Review copy provided by the publisher. Also the author is an internet pal.
Sometimes there’s a pitch line for a book that doesn’t match the book in question. This is definitely not one of those times, because the pitch is: “queer magical circus performers from 1926 time travel in an attempt to stop the horrors of the Second World War.” Did you read that and go “oooOOOooh”? Great, you’re the audience, because that’s exactly what The First Bright Thing does. Did you think “not my bag”? Probably not the audience, move along with all goodwill to the next thing.
What else do I want to say about this book: I really liked its representation of a Jewish protagonist who is not what the Gentile world would imagine religious observance looks like, whose Judaism is important to her and is a major tool for how she understands the world around her–in exactly the way it is in life, to varying degrees for varying people.
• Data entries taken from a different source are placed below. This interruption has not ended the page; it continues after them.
/-- Every core that both entries name has finished the earlier one (R404, R405); a STEP that may still be run again has
finished on none. DEDUCED, assumption 23. -/
def State.passed (s : State) (n : Nat) (f e : Entry) : Bool :=
  f.started && (f.kind == 2 || (f.kind == 3 && (s.ctx n).committed f))
    && (s.entryCores { f with sites := f.sites &&& e.sites, cores := f.cores &&& e.cores }).all (fun x => (s.core x.2.2).finished)

/-- Nothing that `e` must wait for is left among the earlier entries (R404). A LOAD into the inactive bank passes a
running START or STEP; steps follow each other in order, the next FWD once the last decision is commit (09 R266). DEDUCED, assumption 23. -/
def State.clear (s : State) (n : Nat) (e : Entry) : Bool :=
  (s.ctx n).entries.all (fun f => f.finished || decide (f.index ≥ e.index) ||
    (!e.barrier && e.kind != 4 && ((!e.shares f && !(e.kind == 3 && f.kind == 3)) || s.passed n f e
      || (e.kind == 1 && e.target == 0 && (f.kind == 2 || f.kind == 3) && f.started))))

/-- A paced context's work begins at its first period. DEDUCED, assumption 70. -/
def State.paceReached (s : State) (n : Nat) : Bool :=
  let c := s.ctx n
  !c.desc.paced || (c.paceOn && decide (s.tick.toNat ≥ c.pStart.toNat))

/-- The repair of a shard has paused the context's scheduling, for at most 50 µs (09 R296). -/
def State.restoring (s : State) (n : Nat) : Bool :=
  let r := s.updRec n
  r.restore == 1 && decide (s.tick.toNat < r.restoreTick.toNat + 47000)

/-- The next entry of a kind that may start. From P2 on no STEP or START is released (16 R476), nor once every context is
to stop at its step boundary (R388). DEDUCED, assumption 23. -/
def State.nextEntry (s : State) (n : Nat) (kind : Byte) : Option Entry :=
  let c := s.ctx n
  if !s.served n || c.st != .running || c.switching || c.destroying || c.held || s.restoring n || bitAt (s.gis.halted ||| s.pwr.redo).toNat n
    || ((kind == 2 || kind == 3) && (s.orr.stopping || decide (s.pwr.level ≥ 2))) then none
  else c.entries.find? (fun e => e.kind == kind && !e.started && !e.finished && s.clear n e)

/-- Change one entry. -/
def State.modEntry (s : State) (n j : Nat) (f : Entry → Entry) : State :=
  s.modCtx n (fun c => { c with entries := c.entries.map (fun e => if e.index == j then f e else e) })

/-- The part of an earlier entry that is over once `e` takes its cores: their stop codes and log counts. DEDUCED, assumption 23. -/
def State.takenBy (s : State) (f e : Entry) : List (Nat × Half × Half) :=
  ((s.entryCores e).filter (fun x => f.logAt.any (fun y => y.1 == x.2.2) && !f.doneOn.any (fun d => d.1 == x.2.2))).map (fun x =>
    (x.2.2, (s.core x.2.2).cc.stopCode, (s.core x.2.2).cc.errSeq))

/-- Mark an entry started, with the log counts of its cores (those of its first start when it is run again); earlier
entries are over on the cores it takes. -/
def State.startEntry (s : State) (n : Nat) (e : Entry) : State :=
  let logs := if e.logAt.isEmpty then (s.entryCores e).map (fun x => (x.2.2, (s.core x.2.2).cc.errSeq)) else e.logAt
  s.modCtx n (fun c => { c with entries := c.entries.map (fun f =>
    if f.index == e.index then { f with started := true, logAt := logs }
    else if f.started && !f.finished && f.kind != 1 && e.kind != 1 then { f with doneOn := f.doneOn ++ s.takenBy f e }
    else f) })

/-- MARK completes when every earlier entry has (R404). -/
def State.markEntry (s : State) (n : Nat) (e : Entry) : State := s.modEntry n e.index (fun e => { e with started := true, finished := true })

def execMark (ctx : BitVec 4) (s : State) : Res :=
  .next (match s.nextEntry ctx.toNat 4 with
    | some e => s.markEntry ctx.toNat e
    | none => s)

/-- The named cores start under 08 R255; the commands they issue are of the context's newest step (02 R56). -/
def State.startCores (s : State) (n : Nat) (e : Entry) : State :=
  (s.entryCores e).foldl (fun s x => (s.modCore x.2.2 (fun c => { c with stepNo := (s.srec n).step })).ccStart x.2.2 e.pc e.bank) s

def execStart (ctx : BitVec 4) (s : State) : Res :=
  let n := ctx.toNat
  .next (match s.nextEntry n 2 with
    | some e => if s.paceReached n then (s.startEntry n e).startCores n e else s
    | none => s)

/-! ### LOAD -/

/-- The bank a LOAD writes on a core; none for DMEM. Target 0 is the bank other than CC_STAT.bank. -/
def loadBank (c : Cc) (t : Byte) : Option Bool :=
  if t == 0 then some (!c.bank) else if t == 2 then some false else if t == 3 then some true else none

/-- Write a LOAD image to one core; the Boolean tells of a refused write into the active bank. -/
def State.loadCore (s : State) (k : Nat) (e : Entry) (img : List Byte) : State × Bool :=
  match loadBank (s.core k).cc e.target with
  | none => (s.dmemWindow k e.dst img, false)
  | some b =>
    if (s.core k).cc.activeBank == some b then (s.imemRefuse k (e.dst / 2) b, true)
    else
      (s.modCc k (fun c =>
        let c := c.drainImem
        let c := if b then { c with imemB := c.imemB.setBytes e.dst img, verB := e.ver } else { c with imemA := c.imemA.setBytes e.dst img, verA := e.ver }
        c), false)

/-- Write a LOAD image to all named cores. -/
def State.loadAll (s : State) (cs : List (Nat × Nat × Nat)) (e : Entry) : State × Bool :=
  let img := s.oread e.src e.len
  let s := s.oseen e.src e.len
  cs.foldl (fun (acc : State × Bool) x =>
    let r := acc.1.loadCore x.2.2 e img
    (r.1, acc.2 || r.2)) (s, false)

/-- The orrery's request area for channel 1 of the security block, in its working memory (R392). DESIGN CHOICE, assumption 31. -/
def orrReqAddr : Nat := 0x2FFF100000

/-- Submit a request on channel 1 (14 R432). -/
def State.secAsk (s : State) (code ctx : Nat) (a0 len : Nat) : State :=
  let rec_ := leBytes 1 code ++ leBytes 1 ctx ++ [0, 0] ++ leBytes 4 0 ++ leBytes 8 a0 ++ List.replicate 16 0 ++ leBytes 8 len ++ List.replicate 24 0
  (s.owrite orrReqAddr rec_).modSec (fun c => { c with ch1 := { c.ch1 with addr := BitVec.ofNat 48 orrReqAddr, busy := true, record := rec_ } })

/-- An executed LOAD as it is replayed (15 R452): into the bank that each core got it in. -/
def State.executed (s : State) (e : Entry) : List Entry :=
  if e.target != 0 then [e]
  else
    let cs := s.entryCores e
    let bank (x : Nat × Nat × Nat) : Bool := !(s.core x.2.2).cc.bank
    if cs.all (fun x => !bank x) then [{ e with target := 2 }]
    else if cs.all bank then [{ e with target := 3 }]
    else cs.map (fun x => { e with sites := BitVec.ofNat 64 (2 ^ x.1), cores := BitVec.ofNat 32 (2 ^ x.2.1), target := if bank x then 3 else 2 })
I also liked the way that the mistakes the characters made about the coming war were very much the mistakes of not knowing what was coming. It’s hard to put oneself in the mindset of someone who doesn’t know exactly what the “big bad thing coming in 10-15 years” is from 1926, but these are not people who are attempting to assassinate Hitler because they have never heard of him. So their attempts to fix the horrors of the Second World War are very much colored by their own fairly recent experiences of the First one, not by our knowledge of what’s to come.
I think I should probably give a content warning: there are people coming out of multiple kinds of abusive relationship here and trying to straighten out their own minds on the wrong things they learned therein. This is well enough done that it will probably be powerful and empowering for some readers who have been there…but others will still be too close. Judge accordingly where you are in this, friends.